Reproduce only the lines from the line containing "State.vector_lot : (s.vector" to the end of the entries below, including both of those lines.

• Records contained in a dataset:
───

-- ==== Sys2Proof/Machine/Core.lean ====
section
/-! DEFINITION. The machine as the host runs it. -/

def Sys2Proof.core : Host.Core := { State := Sys2Proof.Machine.State, Fault := Sys2Proof.Machine.Fault, Refusal := Sys2Proof.Machine.Refusal, step := Sys2Proof.Machine.step, reset := Sys2Proof.Machine.State.reset }
end

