/-- DEV_NOP, DEV_INFO and DEV_SERVICE reply their results and change only what they name. -/
def Obligations.DeviceCommandsAnswer : Prop :=
  ∀ (s : State) (p : Packet), s.takes p = true →
    (unusedZero p.params [] = true →
      exec (.devNop p) s = .next (s.replied p 0x0001 [] fun t => (t, { r0 := s.span32 })) ∧
      exec (.devInfo p) s = .next (s.replied p 0x0002 [] fun t =>
        (t, { r0 := 0x80645C16, r1 := s.dev.stepping, r2 := s.vcRegStat, r3 := s.cat.curSeq }))) ∧
    (unusedZero p.params [(0, 1)] = true → param p.params 0 1 = 0 →
      exec (.devService p) s = .next (s.replied p 0x0004 [] fun t => ({ t with hq := { t.hq with service := false } }, {}))) ∧
    (unusedZero p.params [(0, 1)] = true → param p.params 0 1 = 1 →
      (s.dev.cell = .uncatalogued ∨ s.dev.cell = .loaded ∨ s.dev.cell = .parked →
        exec (.devService p) s = .next (s.replied p 0x0004 [] fun t => ({ t with hq := { t.hq with service := true } }, {}))) ∧
      (s.dev.cell ≠ .uncatalogued → s.dev.cell ≠ .loaded → s.dev.cell ≠ .parked →
        exec (.devService p) s = .next (s.replied p 0x0004 [] fun t => (t, { status := 0x0004 }))))

/-- CQ_ENABLE empties and starts a queue, CQ_DISABLE stops it, doorbells move their pointers, and other writes are refused or counted. -/
def Obligations.QueuesAndDoorbellsFollowTheHost : Prop :=
  ∀ (s : State) (q : BitVec 4) (v : W32), s.hostMay = true →
    let u := s.queue q.toNat
    let bad := s.setQueue q.toNat { u with badDoorbell := inc u.badDoorbell }
    (u.enable = false → 4 ≤ (v.extractLsb' 0 4).toNat → (v.extractLsb' 0 4).toNat ≤ 12 → 4 ≤ (v.extractLsb' 4 4).toNat → (v.extractLsb' 4 4).toNat ≤ 12 →
      exec (.cqEnable q v) s = .next (s.setQueue q.toNat { u with
        enable := true, active := true, sqLog2 := v.extractLsb' 0 4, rqLog2 := v.extractLsb' 4 4
        sqHead := 0, sqTail := 0, rqTail := 0, rqHead := 0, phase := true })) ∧
    (u.enable = true →
      exec (.cqEnable q v) s = .next { s with hq := { s.hq with regRefused := inc s.hq.regRefused } } ∧
      exec (.cqDisable q v) s = .next (s.setQueue q.toNat { u with enable := false, active := u.busy.isSome })) ∧
    (u.enable = false →
      exec (.cqDisable q v) s = .next (s.setQueue q.toNat { u with sqLog2 := v.extractLsb' 0 4, rqLog2 := v.extractLsb' 4 4 })) ∧
    (u.enable = true → v.toNat < 2 ^ u.sqLog2.toNat →
      exec (.submissionTailDoorbell q v []) s = .next (s.setQueue q.toNat { u with sqTail := v.setWidth 16 })) ∧
    (u.enable = true → v.toNat < 2 ^ u.rqLog2.toNat →
      exec (.replyHeadDoorbell q v) s = .next (s.setQueue q.toNat { u with rqHead := v.setWidth 16 })) ∧
    (u.enable = false ∨ 2 ^ u.sqLog2.toNat ≤ v.toNat → exec (.submissionTailDoorbell q v []) s = .next bad) ∧
    (u.enable = false ∨ 2 ^ u.rqLog2.toNat ≤ v.toNat → exec (.replyHeadDoorbell q v) s = .next bad)

/-- A flag write makes the transitions of the host that its fields name and counts the others. -/
def Obligations.FlagWritesMakeHostTransitionsOnly : Prop :=
  ∀ (s : State) (w : BitVec 12) (v : W32) (en : BitVec 4), s.hostMay = true →
    let field := fun (i : Nat) => v.extractLsb' (2 * i) 2
    let old := fun (i : Nat) => s.lot (16 * w.toNat + i)
    let acts := fun (i : Nat) => en.getLsbD (i / 4) && field i != 3 && field i != old i
    let may := fun (i : Nat) => (old i == 0 && field i == 1) || (old i == 1 && field i == 0) || (old i == 1 && field i == 2)
    ∃ t, exec (.lotFlagWrite w v en) s = .next t
      ∧ t = { s with hq := { s.hq with lots := t.hq.lots, badFlag := t.hq.badFlag } }
      ∧ (∀ i, i < 16 → t.lot (16 * w.toNat + i) = if acts i && may i then field i else old i)
      ∧ (∀ l, l / 16 ≠ w.toNat → t.lot l = s.lot l)
      ∧ t.hq.badFlag.toNat = min 65535 (s.hq.badFlag.toNat + ((List.range 16).filter (fun i => acts i && !may i)).length)
      ∧ (∀ i, i < 16 → (s.regValue .host (0x8000 + 4 * w.toNat)).extractLsb' (2 * i) 2 = old i)
      ∧ exec (.registerWrite .host (BitVec.ofNat 20 (0x8000 + 4 * w.toNat)) true v) s = exec (.lotFlagWrite w v 0xF) s
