@[simp] theorem State.vector_dev : (s.vector v).dev = s.dev := by unfold State.vector; dsimp only; split <;> rfl
@[simp] theorem State.vector_tb : (s.vector v).tb = s.tb := by unfold State.vector; dsimp only; split <;> rfl
@[simp] theorem State.vector_pwr : (s.vector v).pwr = s.pwr := by unfold State.vector; dsimp only; split <;> rfl
@[simp] theorem State.vector_lr : (s.vector v).lr = s.lr := by unfold State.vector; dsimp only; split <;> rfl
@[simp] theorem State.vector_le : (s.vector v).le = s.le := by unfold State.vector; dsimp only; split <;> rfl
@[simp] theorem State.vector_za : (s.vector v).za = s.za := by unfold State.vector; dsimp only; split <;> rfl
@[simp] theorem State.vector_pg : (s.vector v).pg = s.pg := by unfold State.vector; dsimp only; split <;> rfl
@[simp] theorem State.vector_ax : (s.vector v).ax = s.ax := by unfold State.vector; dsimp only; split <;> rfl
@[simp] theorem State.vector_dio : (s.vector v).dio = s.dio := by unfold State.vector; dsimp only; split <;> rfl
@[simp] theorem State.vector_saf : (s.vector v).saf = s.saf := by unfold State.vector; dsimp only; split <;> rfl
@[simp] theorem State.vector_par : (s.vector v).par = s.par := by unfold State.vector; dsimp only; split <;> rfl
@[simp] theorem State.vector_memc : (s.vector v).memc = s.memc := by unfold State.vector; dsimp only; split <;> rfl
@[simp] theorem State.vector_mem : (s.vector v).mem = s.mem := by unfold State.vector; dsimp only; split <;> rfl
@[simp] theorem State.vector_crc : (s.vector v).crc = s.crc := by unfold State.vector; dsimp only; split <;> rfl
@[simp] theorem State.vector_ts : (s.vector v).ts = s.ts := by unfold State.vector; dsimp only; split <;> rfl
@[simp] theorem State.vector_vc : (s.vector v).vc = s.vc := by unfold State.vector; dsimp only; split <;> rfl
@[simp] theorem State.vector_cat : (s.vector v).cat = s.cat := by unfold State.vector; dsimp only; split <;> rfl
@[simp] theorem State.vector_cfg : (s.vector v).cfg = s.cfg := by unfold State.vector; dsimp only; split <;> rfl
@[simp] theorem State.vector_red : (s.vector v).red = s.red := by unfold State.vector; dsimp only; split <;> rfl
@[simp] theorem State.vector_evt : (s.vector v).evt = s.evt := by unfold State.vector; dsimp only; split <;> rfl
@[simp] theorem State.vector_snap : (s.vector v).snap = s.snap := by unfold State.vector; dsimp only; split <;> rfl
@[simp] theorem State.vector_fresh : (s.vector v).fresh = s.fresh := by unfold State.vector; dsimp only; split <;> rfl
@[simp] theorem State.vector_pending : (s.vector v).pending = s.pending := by unfold State.vector; dsimp only; split <;> rfl
@[simp] theorem State.vector_queue : (s.vector v).queue k = s.queue k := by unfold State.vector; dsimp only; split <;> rfl
@[simp] theorem State.vector_lot : (s.vector v).lot k = s.lot k := by unfold State.vector; dsimp only; split <;> rfl
end vector

section setTimeBase
variable (t : TimeBase)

───

• Exercise answer:
@[simp] theorem State.vector_lot : (s.vector v).lot k = s.lot k := by unfold State.vector; dsimp only; split <;> rfl
end vector

section setTimeBase
variable (t : TimeBase)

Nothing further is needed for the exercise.